Dans le fort de mes liaisons avec lui, d'Ivernois de Genève m'écrivit que je prisse garde au jeune Hongrois qui était venu s'établir auprès de moi; qu'on l'avait assuré que c'était un espion que le ministre de France avait mis près de moi. Cet avis pouvait paraître d'autant plus inquiétant que dans le pays où j'étais tout le monde m'avertissait de me tenir sur mes gardes, qu'on me guettait, et qu'on cherchait à m'attirer sur le territoire de France, pour m'y faire un mauvais parti.

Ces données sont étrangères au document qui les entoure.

/-- R106's expansion of `copy TXB, RXB` for a frame of two bytes, written out as bus accesses. -/
theorem test_copy_expansion :
    copyTxbRxb [0xAD, 0xDE]
      = [.read (Config.codecBase + 0x00C) 4,
         .read (Config.codecBase + 0x600) 1, .write (Config.codecBase + 0x400) 1 0xAD,
         .read (Config.codecBase + 0x601) 1, .write (Config.codecBase + 0x401) 1 0xDE,
         .write (Config.codecBase + 0x008) 4 2] := rfl

/-- withFetchWord places each row where the next step runs it (log 15). -/
theorem test_step_runs_fetch_words :
    ([(32, 0x00), (32, 0x02), (32, 0x13), (32, 0x04), (32, 0x05), (32, 0x106), (16, 0x5FF5), (16, 0x0FF0),
      (8, 0x20), (8, 0xF0), (8, 0xF5), (8, 0xF7), (8, 0xFB), (8, 0xFC), (8, 0xFD), (8, 0xFE), (8, 0xFF),
      (4, 0), (16, 1), (8, 2)] : List (Nat × Nat)).all
      (fun p => match decodeTableWord p.1 p.2 with
        | some i => nextIs (step (State.reset.withFetchWord p.1 p.2))
            (fun t => nextIs (exec i (State.reset.withFetchWord p.1 p.2)) (fun u => t == u))
        | none => false) = true := by decide +kernel

/-! ## Witnesses: values that meet the hypotheses of each obligation -/

/-- The light vector in RXB under DECODE. -/
abbrev L4 : State := rxCmd light 4

theorem light_held : L4.rxPresents light := ⟨by decide, by decide, by decide +kernel⟩

/-- RXB holds the light frame but not its surplus byte, which DECODE does not read (R146, R153). -/
abbrev U4 : State := { rxCmd (light.take 28) 4 with rxLen := 29 }

theorem light_held_without_surplus : U4.rxPresents light ∧ U4.byte .rxb 28 = none :=
  ⟨⟨by decide, by decide, by decide +kernel⟩, by decide +kernel⟩

theorem light_decodes : decodeFrame light = .ok (.responseCrc32, lightFrame) := ok_of_okIs (by decide +kernel)

theorem witness_RstStepResetsEveryRegister :
    ({ L4 with inputs := [.rst, .codec] } : State).inputs = .rst :: [.codec] ∧ L4.busy = true ∧ L4.rxLen ≠ 0 := by
  decide +kernel

theorem witness_StepRunsPendingCommand :
    L4.codecTurn ∧ L4.pending = some 4 ∧ decode (.cmd 4) = .ok .decode :=
  ⟨.inl rfl, rfl, ok_of_okIs (by decide)⟩

/-- The turn as an input. -/
theorem witness_StepRunsPendingCommand_turn :
    ({ L4 with inputs := [.codec, rd .status] } : State).codecTurn := .inr ⟨_, rfl⟩

theorem witness_StepRunsFrameInRxb :
    L4.codecTurn ∧ L4.pending = some 4 ∧ decode (.cmd 4) = .ok .decode ∧ L4.rxPresents light
      ∧ decode (.frame light) = .ok (.responseCrc32 lightFrame) :=
  ⟨.inl rfl, rfl, ok_of_okIs (by decide), light_held, ok_of_okIs (by decide +kernel)⟩

theorem witness_StepRunsSelectorRows_csr :
    L4.codecTurn ∧ L4.pending = some 4 ∧ decode (.cmd 4) = .ok .decode ∧ L4.rxPresents light
      ∧ decodeFrame light = .ok (.responseCrc32, lightFrame) ∧ decode (.csr lightFrame.csr) = .ok .custom :=
  ⟨.inl rfl, rfl, ok_of_okIs (by decide), light_held, light_decodes, ok_of_okIs (by decide)⟩

theorem witness_StepRunsSelectorRows_schema :
    ((pl lightPayload).issue 0x105).codecTurn ∧ ((pl lightPayload).issue 0x105).pending = some 0x105
      ∧ decode (.cmd 0x105) = .ok (.decodePayload 1) ∧ decode (.schema 1) = .ok .light :=
  ⟨.inl rfl, rfl, ok_of_okIs (by decide), ok_of_okIs (by decide)⟩

theorem witness_IdleCodecTurnDoesNothing : (rx light).codecTurn ∧ (rx light).pending = none := ⟨.inl rfl, rfl⟩

/-- A word on each side of each clause: opcode 7 and 6, bits 6 and 12, SYNCSEL without ENCODE and with it, SCHEMA without
a payload command and with one. -/
theorem witness_IllegalCommandWordsFail :
    (State.reset.issue 7).codecTurn ∧ (State.reset.issue 7).pending = some 7
      ∧ 7 ≤ ((7 : Word).extractLsb' 0 4).toNat ∧ ((0x40 : Word).extractLsb' 6 2 ≠ 0)
      ∧ ((0x1000 : Word).extractLsb' 12 20 ≠ 0)
      ∧ ((0x14 : Word).extractLsb' 4 2 ≠ 0 ∧ ((0x14 : Word).extractLsb' 0 4).toNat ≠ 3)
      ∧ ((0x104 : Word).extractLsb' 8 4 ≠ 0 ∧ ((0x104 : Word).extractLsb' 0 4).toNat ≠ 5
        ∧ ((0x104 : Word).extractLsb' 0 4).toNat ≠ 6)
      ∧ (decodeCmd 0x33).isOk ∧ (decodeCmd 0xF05).isOk ∧ (decodeCmd 0xF06).isOk ∧ (decodeCmd 0x6).isOk :=
  ⟨.inl rfl, by decide⟩

theorem witness_DecodeOfEncodeIsTheInstruction :
    (Instr.responseCrc32 lightFrame).wf = true ∧ (Instr.requestCrc8 ⟨0, 0, 0, 0xFF, [1], 0xFF⟩).wf = true
      ∧ (Instr.decodeDispatch 15).wf = true ∧ (Instr.deviceReg 0xEF).wf = true := by decide

theorem witness_DecodedCodeIsTheEncoding :
    decode (.frame light) = .ok (.responseCrc32 lightFrame) ∧ decode (.cmd 0x33) = .ok (.encode 3) :=
  ⟨ok_of_okIs (by decide +kernel), ok_of_okIs (by decide)⟩

theorem witness_BuiltFrameLayout :
    ([] : List Byte).length ≤ 254 ∧ (List.replicate 254 (0 : Byte)).length ≤ 254 := by
  decide +kernel

/-- A buffer for each clause, at its boundary. -/
theorem witness_DecoderStagesInOrder :
    ([0xF0] : List Byte).length < 2
      ∧ (∀ k : SyncWord, leValue (slice [0xF0, 0x0E] 0 2) ≠ k.value.setWidth 32)
      ∧ leValue (slice light 0 2) = SyncWord.responseCrc32.value.setWidth 32
      ∧ (light.take 13).length < 6 + 2 * SyncWord.responseCrc32.width
      ∧ 6 + 2 * SyncWord.responseCrc8.width ≤ ([0xFD, 0xDF, 0x01, 0x00, 0x00, 0xFF, 0x00, 0x00] : List Byte).length
      ∧ slice [0xFD, 0xDF, 0x01, 0x00, 0x00, 0xFF, 0x00, 0x00] 2 4 = [0x01, 0x00, 0x00, (0xFF : Byte)]
      ∧ slice light 2 4 = [0x3D, 0x02, 0xF0, 0x0E] ∧ (light.take 27).length < 6 + 4 + 14 + 4
      ∧ 6 + 4 + 14 + 4 ≤ (light.take 28).length := by
  refine ⟨by decide, fun k => by cases k <;> decide, by decide⟩

theorem witness_NopCompletes :
    (0x10 : Word).extractLsb' 0 4 = 0 ∧ (0x10 : Word) ≠ 0 ∧ (State.reset.issue 0x10).codecTurn
      ∧ (State.reset.issue 0x10).pending = some 0x10 := ⟨by decide, by decide, .inl rfl, rfl⟩

/-- The last range inside RXB, the first outside, and a range with a byte never written. -/
theorem witness_ChecksumCommandsComplete :
    512 + 0 ≤ 512 ∧ readBytes State.reset .rxb 512 0 = .ok [] ∧ 512 < 511 + 2
      ∧ readBytes (rx light) .rxb 0 29 = .ok light ∧ readBytes State.reset .rxb 511 1 = .error (.unwrittenRead .rxb 511) :=
  ⟨by decide, rfl, by decide, ok_of_okIs (by decide +kernel), rfl⟩

theorem witness_EncodePreconditionsFail :
    2 ≤ (2 : BitVec 2).toNat ∧ ({ State.reset with plLen := 255 } : State).plLen.toNat = 255 := by decide

/-- An empty payload, a written one, and one with a byte never written. -/
theorem witness_EncodeBuildsFrameInTxb :
    (1 : BitVec 2).toNat < 2 ∧ (pl lightPayload).plLen.toNat ≠ 255
      ∧ readBytes (pl lightPayload) .plb 0 (pl lightPayload).plLen.toNat = .ok lightPayload
      ∧ readBytes State.reset .plb 0 State.reset.plLen.toNat = .ok []
      ∧ readBytes { State.reset with plLen := 254 } .plb 0 254 = .error (.unwrittenRead .plb 0) :=
  ⟨by decide, by decide, ok_of_okIs (by decide +kernel), rfl, rfl⟩

theorem witness_DecodeCommitsFrame :
    L4.rxPresents light ∧ U4.rxPresents light ∧ decodeFrame light = .ok (.responseCrc32, lightFrame) :=
  ⟨light_held, light_held_without_surplus.1, light_decodes⟩

/-- A buffer for each error, each with no byte written but those R153 lists. -/
theorem witness_DecodeErrorCommits :
    512 < ({ State.reset with rxLen := 513 } : State).rxLen.toNat
      ∧ ({ State.reset with rxLen := 1 } : State).rxPresents [0xF0] ∧ decodeFrame [0xF0] = .error (.truncated none 2)
      ∧ ({ rx [0xF0, 0x0F] with rxLen := 13 } : State).rxPresents (light.take 13)
      ∧ decodeFrame (light.take 13) = .error (.truncated (some .responseCrc32) 14)
      ∧ ({ rx (light.take 6) with rxLen := 27 } : State).rxPresents (light.take 27)
      ∧ decodeFrame (light.take 27) = .error (.truncated (some .responseCrc32) 28)
      ∧ ({ rx [0xF0, 0x0E] with rxLen := 9 } : State).rxPresents [0xF0, 0x0E, 0, 0, 0, 0, 0, 0, 0]
      ∧ decodeFrame [0xF0, 0x0E, 0, 0, 0, 0, 0, 0, 0] = .error (.unknownSync 0x0EF0)
      ∧ ({ rx [0xFD, 0xDF, 0, 0, 0, 0xFF] with rxLen := 8 } : State).rxPresents [0xFD, 0xDF, 0, 0, 0, 0xFF, 0, 0]
      ∧ decodeFrame [0xFD, 0xDF, 0, 0, 0, 0xFF, 0, 0] = .error (.extendedLength .responseCrc8) :=
  ⟨by decide, ⟨by decide, rfl, by decide⟩, rfl,
    ⟨by decide, by decide, by decide +kernel⟩, error_of_errIs (by decide +kernel),
    ⟨by decide, by decide, by decide +kernel⟩, error_of_errIs (by decide +kernel),
    ⟨by decide, by decide, by decide +kernel⟩, error_of_errIs (by decide +kernel),
    ⟨by decide, by decide, by decide +kernel⟩, error_of_errIs (by decide +kernel)⟩

/-- V-DEC-19: RXB[3] unwritten, whatever it may hold; nothing unwritten but the surplus byte; and RX_LEN 513. -/
theorem witness_DecodeFaultsOnlyOnReadBytes :
    (({ rx (light.take 3) with rxLen := 29 } : State).rxMayHold light
        ∧ ({ rx (light.take 3) with rxLen := 29 } : State).firstUnwritten light = some 3)
      ∧ (U4.rxMayHold light ∧ U4.firstUnwritten light = none)
      ∧ 512 < ({ State.reset with rxLen := 513 } : State).rxLen.toNat := by
  have h : ∀ (s : State), s.rxLen.toNat = 29 →
      (∀ i : Fin 29, ∀ v, s.byte .rxb i = some v → light[i]? = some v) → s.rxMayHold light := fun s h1 h2 =>
    ⟨by rw [h1]; decide, by rw [h1]; decide, fun i v hi => h2 ⟨i, hi⟩ v⟩
  have g : ∀ (o p : Option Byte), (o = none ∨ o = p) → ∀ v, o = some v → p = some v := by
    rintro o p (rfl | rfl) v hv
    · cases hv
    · exact hv
  refine ⟨⟨h _ (by decide) fun i => g _ _ ?_, by decide +kernel⟩, ⟨h _ (by decide) fun i => g _ _ ?_, by decide +kernel⟩,
    by decide⟩
  · revert i
    decide +kernel
  · revert i
    decide +kernel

Pour fermer la bouche une fois pour toutes a ces ineptes donneurs d'avis, je proposai à Sauttern, sans le prévenir de rien, une promenade pédestre à Pontarlier; il y consentit. Quand nous fûmes arrivés à Pontarlier, je lui donnai à lire la lettre de d'Ivernois; et puis, l'embrassant avec ardeur, je lui dis: «Sauttern n'a pas besoin que je lui prouve ma confiance, mais le public a besoin que je lui prouve que je la sais bien placer. » Cet embrassement fut bien doux; ce fut un de ces plaisirs de l'âme que les persécuteurs ne sauraient connaître, ni les ôter aux opprimés.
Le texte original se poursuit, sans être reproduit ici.